Source: The Guardian Unlimited

The National Insider Threat Task Force subjects officials to surveillance and fear, and uses me as an example. Those with legitimate concerns should be empowered to speak out

The US government is heavily invested in an internal surveillance program that is unsustainable, ineffective, morally reprehensible, inherently dangerous and ultimately counterproductive.

In the months following the US government’s initial charges against me over the release of government records in 2010, the current administration formed the National Insider Threat Task Force under the authority of the Office of the Director of National Intelligence (ODNI), the Department of Justice, the Federal Bureau of Investigation and several other US government agencies.

The mission of this taskforce is breathtakingly broad. It aims at deterring threats to national security by anyone “who misuses or betrays, wittingly or unwittingly, his or her authorized access to any US Government resource”. Unfortunately, the methods it outlines amount to thousands of government personnel being effectively under total surveillance.

These kinds of operations usually result in doing more harm than good. As articulated by James Detert and Ethan Burris in a recent Harvard Business Review article, such training and surveillance programs greatly diminish productive and innovative capabilities within organizations. They have a tendency to “promote fear of embarrassment, isolation, low performance ratings, lost promotions, and even firing”. When your employer is the US government, that fear – of surveillance, public humiliation, warrants, arrest, trial, exorbitant legal fees and imprisonment – is orders of magnitude higher.

Flaws in the program exacerbate these problems. There is a reliance on “anonymous feedback” which can create endless witch-hunts, “general invitations” to report or file complaints through so-called open door policies, and vagueness about what feedback is expected. According to Deter and Burris, the program creates a perfect storm of conditions against innovation, creativity and whistleblowing.

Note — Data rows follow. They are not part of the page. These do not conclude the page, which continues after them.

/-! ## Scalar floating point -/

/-- R83, R84, R88, R90 to R92: every scalar floating-point operation completes, writes its result zero-extended, and raises its flags. The
results are those of the operations on bits whose special cases `FloatSpecialCases` states. -/
def Obligations.FloatResults : Prop :=
  ∀ (s s1 : State) (r : Nat) (t t1 : Task) (d a b : BitVec 5) (m w : BitVec 3),
    let F := fmOf w.toNat
    let x := (t1.S a).toNat % 2 ^ F.width
    let y := (t1.S b).toNat % 2 ^ F.width
    let rm := Rm.mode m.toNat
    let gives (i : Instr) (v : Nat × Fl) : Prop := exec i s = .next (retire s1 ((t1.raise v.2).setS d (BitVec.ofNat 64 v.1)).adv)
    let holds (i : Instr) (v : Bool × Fl) : Prop := gives i (if v.1 then 1 else 0, v.2)
    (Paying s r t 8 s1 t1 →
      gives (.fadd d a b m w) (fAdd F rm x y) ∧ gives (.fsub d a b m w) (fSub F rm x y) ∧ gives (.fmul d a b m w) (fMul F rm x y) ∧
      gives (.fmin d a b w) (fMinMax F false x y) ∧ gives (.fmax d a b w) (fMinMax F true x y) ∧
      holds (.fcmpEq d a b w) (fCmp F 0 x y) ∧ holds (.fcmpLt d a b w) (fCmp F 1 x y) ∧
      holds (.fcmpLe d a b w) (fCmp F 2 x y) ∧ holds (.fcmpUn d a b w) (fCmp F 3 x y) ∧
      gives (.fclass d a w) (2 ^ fClass F x, 0) ∧
      gives (.fcvt d a 0 m w) (fConv fp32 F rm ((t1.S a).toNat % 2 ^ 32)) ∧ gives (.fcvt d a 1 m w) (fConv fp16 F rm ((t1.S a).toNat % 2 ^ 16)) ∧
      gives (.fcvt d a 2 m w) (fConv bf16 F rm ((t1.S a).toNat % 2 ^ 16)) ∧
      gives (.fcvt d a 3 m w) (intToF F rm (t1.S a).toInt) ∧ gives (.fcvt d a 4 m w) (intToF F rm (t1.S a).toNat) ∧
      (let v := fToInt F rm (-2 ^ 63) (2 ^ 63 - 1) x; gives (.fcvt d a 5 m w) ((v.1 % 2 ^ 64).toNat, v.2)) ∧
      (let v := fToInt F rm 0 (2 ^ 64 - 1) x; gives (.fcvt d a 6 m w) ((v.1 % 2 ^ 64).toNat, v.2))) ∧
    (Paying s r t 24 s1 t1 →
      gives (.fdiv d a b m w) (fDiv F rm x y) ∧ gives (.fsqrt d a m w) (fSqrt F rm x) ∧ gives (.frsq d a m w) (fRsq F rm x)) ∧
    (Paying s r t 10 s1 t1 → gives (.fma d a b m w) (fFma F rm x y ((t1.S d).toNat % 2 ^ F.width)))

/-- R88 to R92: NaN operands, the invalid cases and the special results of the scalar floating-point operations; the class of each bit pattern;
conversions of NaNs, infinities and numbers outside the range, and of numbers within it; and FMA's invalid cases and infinite results. -/
def Obligations.FloatSpecialCases : Prop :=
  ∀ (w u : BitVec 3) (rm : Rm) (x y z : Nat),
    let F := fmOf w.toNat
    let G := fmOf u.toNat
    let X := F.value x
    let Y := F.value y
    let Z := F.value z
    let zero (n : Bool) : Nat := if n then 2 ^ (F.width - 1) else 0
    let sig := flIf (X.isSig || Y.isSig) flNV
    -- a NaN operand gives the canonical NaN, and a signalling one raises NV
    (X.isNaN || Y.isNaN → fAdd F rm x y = (F.qnan, sig) ∧ fSub F rm x y = (F.qnan, sig) ∧ fMul F rm x y = (F.qnan, sig) ∧ fDiv F rm x y = (F.qnan, sig)) ∧
    (∀ g, X = .nan g → fSqrt F rm x = (F.qnan, flIf g flNV) ∧ fRsq F rm x = (F.qnan, flIf g flNV)) ∧
    -- the invalid cases
    (∀ n, X = .inf n ∧ Y = .inf (!n) → fAdd F rm x y = (F.qnan, flNV)) ∧ (∀ n, X = .inf n ∧ Y = .inf n → fSub F rm x y = (F.qnan, flNV)) ∧
    (∀ n k e, X = .fin n 0 e ∧ Y = .inf k → fMul F rm x y = (F.qnan, flNV) ∧ fMul F rm y x = (F.qnan, flNV)) ∧
    (∀ n e k g, X = .fin n 0 e ∧ Y = .fin k 0 g → fDiv F rm x y = (F.qnan, flNV)) ∧
    (∀ n k, X = .inf n ∧ Y = .inf k → fDiv F rm x y = (F.qnan, flNV)) ∧
    (X = .inf true ∨ (∃ m e, X = .fin true m e ∧ m ≠ 0) → fSqrt F rm x = (F.qnan, flNV) ∧ fRsq F rm x = (F.qnan, flNV)) ∧
    -- a finite number divided by zero, the roots of zeros and infinity, and exact zero sums
    (∀ n m e k g, X = .fin n m e ∧ m ≠ 0 ∧ Y = .fin k 0 g → fDiv F rm x y = (F.infBits (n != k), flDZ)) ∧
    (∀ n e, X = .fin n 0 e → fSqrt F rm x = (zero n, 0) ∧ fRsq F rm x = (F.infBits n, flDZ)) ∧
    (X = .inf false → fSqrt F rm x = (F.infBits false, 0) ∧ fRsq F rm x = (0, 0)) ∧
    (∀ n m e, X = .fin n m e ∧ m ≠ 0 ∧ Y = .fin (!n) m e → fAdd F rm x y = (zero (rm == .mode 3), 0)) ∧
    (∀ n e k g, X = .fin n 0 e ∧ Y = .fin k 0 g → fAdd F rm x y = (zero (if n = k then n else rm == .mode 3), 0)) ∧
    -- minimum, maximum and the comparisons
    (X.isNaN ∧ !Y.isNaN → fMinMax F false x y = (y, sig) ∧ fMinMax F true x y = (y, sig) ∧ fMinMax F false y x = (y, sig) ∧ fMinMax F true y x = (y, sig)) ∧
    (X.isNaN ∧ Y.isNaN → fMinMax F false x y = (F.qnan, sig) ∧ fMinMax F true x y = (F.qnan, sig)) ∧
    (∀ e g, X = .fin true 0 e ∧ Y = .fin false 0 g → fMinMax F false x y = (x, 0) ∧ fMinMax F true x y = (y, 0) ∧ (fCmp F 0 x y).1 = true) ∧
    (fCmp F 0 x y).2 = sig ∧ fCmp F 3 x y = (X.isNaN || Y.isNaN, sig) ∧
    (X.isNaN || Y.isNaN → fCmp F 0 x y = (false, sig) ∧ fCmp F 1 x y = (false, flNV) ∧ fCmp F 2 x y = (false, flNV)) ∧
    -- the class of a bit pattern, by its sign, exponent and fraction fields
    (let s := x.testBit (F.width - 1)
     let e := x / 2 ^ (F.p - 1) % 2 ^ (F.width - F.p)
     let f := x % 2 ^ (F.p - 1)
     fClass F x =
       if e = 2 ^ (F.width - F.p) - 1 then (if f = 0 then (if s then 0 else 7) else if f < 2 ^ (F.p - 2) then 8 else 9)
       else if e = 0 then (if f = 0 then (if s then 3 else 4) else if s then 2 else 5)
       else if s then 1 else 6) ∧
    -- conversions between formats
    (∀ g, X = .nan g → fConv F G rm x = (G.qnan, flIf g flNV)) ∧ (∀ n, X = .inf n → fConv F G rm x = (G.infBits n, 0)) ∧
    (∀ n m e, X = .fin n m e → fConv F G rm x = G.round rm n m e false) ∧
    -- conversions to an integer of [lo, hi]: h is the magnitude after rounding, v the rounded value
    (∀ lo hi : Int, (∀ g, X = .nan g → fToInt F rm lo hi x = (0, flNV)) ∧
      (∀ n, X = .inf n → fToInt F rm lo hi x = (if n then lo else hi, flNV)) ∧
      (∀ n m e, X = .fin n m e → ∃ (h : Nat) (exact : Bool), let v : Int := if n then -h else h
        fToInt F rm lo hi x = (if hi < v then (hi, flNV) else if v < lo then (lo, flNV) else (v, if exact then 0 else flNX)) ∧
        (0 ≤ e → h = m * 2 ^ e.toNat ∧ exact = true) ∧
        (e < 0 → let k := (-e).toNat
          (exact = true ↔ m % 2 ^ k = 0) ∧ (exact = true → h * 2 ^ k = m) ∧ (h = m / 2 ^ k ∨ h = m / 2 ^ k + 1) ∧ (rm = .mode 1 → h = m / 2 ^ k) ∧
          (rm = .mode 0 ∨ rm = .mode 4 → 2 * (h * 2 ^ k) ≤ 2 * m + 2 ^ k ∧ 2 * m ≤ 2 * (h * 2 ^ k) + 2 ^ k) ∧
          (rm = .mode 2 → (h = m / 2 ^ k ↔ exact = true ∨ n = true)) ∧ (rm = .mode 3 → (h = m / 2 ^ k ↔ exact = true ∨ n = false)) ∧
          (rm = .mode 0 → 2 * (m % 2 ^ k) = 2 ^ k → h % 2 = 0) ∧ (rm = .mode 4 → 2 * (m % 2 ^ k) = 2 ^ k → h = m / 2 ^ k + 1)))) ∧
    -- FMA: 0 × infinity even beside a NaN, any other NaN, infinities of opposite sign, and an infinite product or addend that is the result
    (let sig3 := flIf (X.isSig || Y.isSig || Z.isSig) flNV
     ((X.isZero ∧ Y.isInf) ∨ (X.isInf ∧ Y.isZero) → fFma F rm x y z = (F.qnan, flNV)) ∧
     (¬((X.isZero ∧ Y.isInf) ∨ (X.isInf ∧ Y.isZero)) → X.isNaN || Y.isNaN || Z.isNaN → fFma F rm x y z = (F.qnan, sig3)) ∧
     (∀ n k, X = .inf n ∧ Y = .inf k ∧ Z = .inf (n == k) → fFma F rm x y z = (F.qnan, flNV)) ∧
     (∀ n k m e, X = .inf n ∧ Y = .fin k m e ∧ m ≠ 0 ∧ Z = .inf (n == k) →
       fFma F rm x y z = (F.qnan, flNV) ∧ fFma F rm y x z = (F.qnan, flNV)) ∧
     (∀ n k m e, X = .inf n ∧ Y = .fin k m e ∧ m ≠ 0 ∧ Z.isNaN = false ∧ Z ≠ .inf (n == k) →
       fFma F rm x y z = (F.infBits (n != k), 0) ∧ fFma F rm y x z = (F.infBits (n != k), 0)) ∧
     (∀ n k, X = .inf n ∧ Y = .inf k ∧ Z.isNaN = false ∧ Z ≠ .inf (n == k) → fFma F rm x y z = (F.infBits (n != k), 0)) ∧
     (∀ n m e k l g i, X = .fin n m e ∧ Y = .fin k l g ∧ Z = .inf i → fFma F rm x y z = (F.infBits i, 0)))

/-- R40: a value that the format holds is rounded to itself, in every mode and with no flag. -/
def Obligations.RoundKeepsRepresentable : Prop :=
  ∀ (w : BitVec 3) (rm : Rm) (x : Nat) (n : Bool) (m : Nat) (e : Int), x < 2 ^ (fmOf w.toNat).width → (fmOf w.toNat).value x = .fin n m e →
    (fmOf w.toNat).round rm n m e false = (x, 0)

The implementation of the Insider Threat program has shown predictably troubling results. For example, an ODNI webinar, entitled Simple Steps and Guidance to Secure Classified Networks, describes excessive surveillance protocols and invasive secret investigations by the US government and military into their own officials. In its early stages, it has become clear that this program conflates any attempt to seek redress, transparency or the promotion of legitimate public interests with grave threats to national security.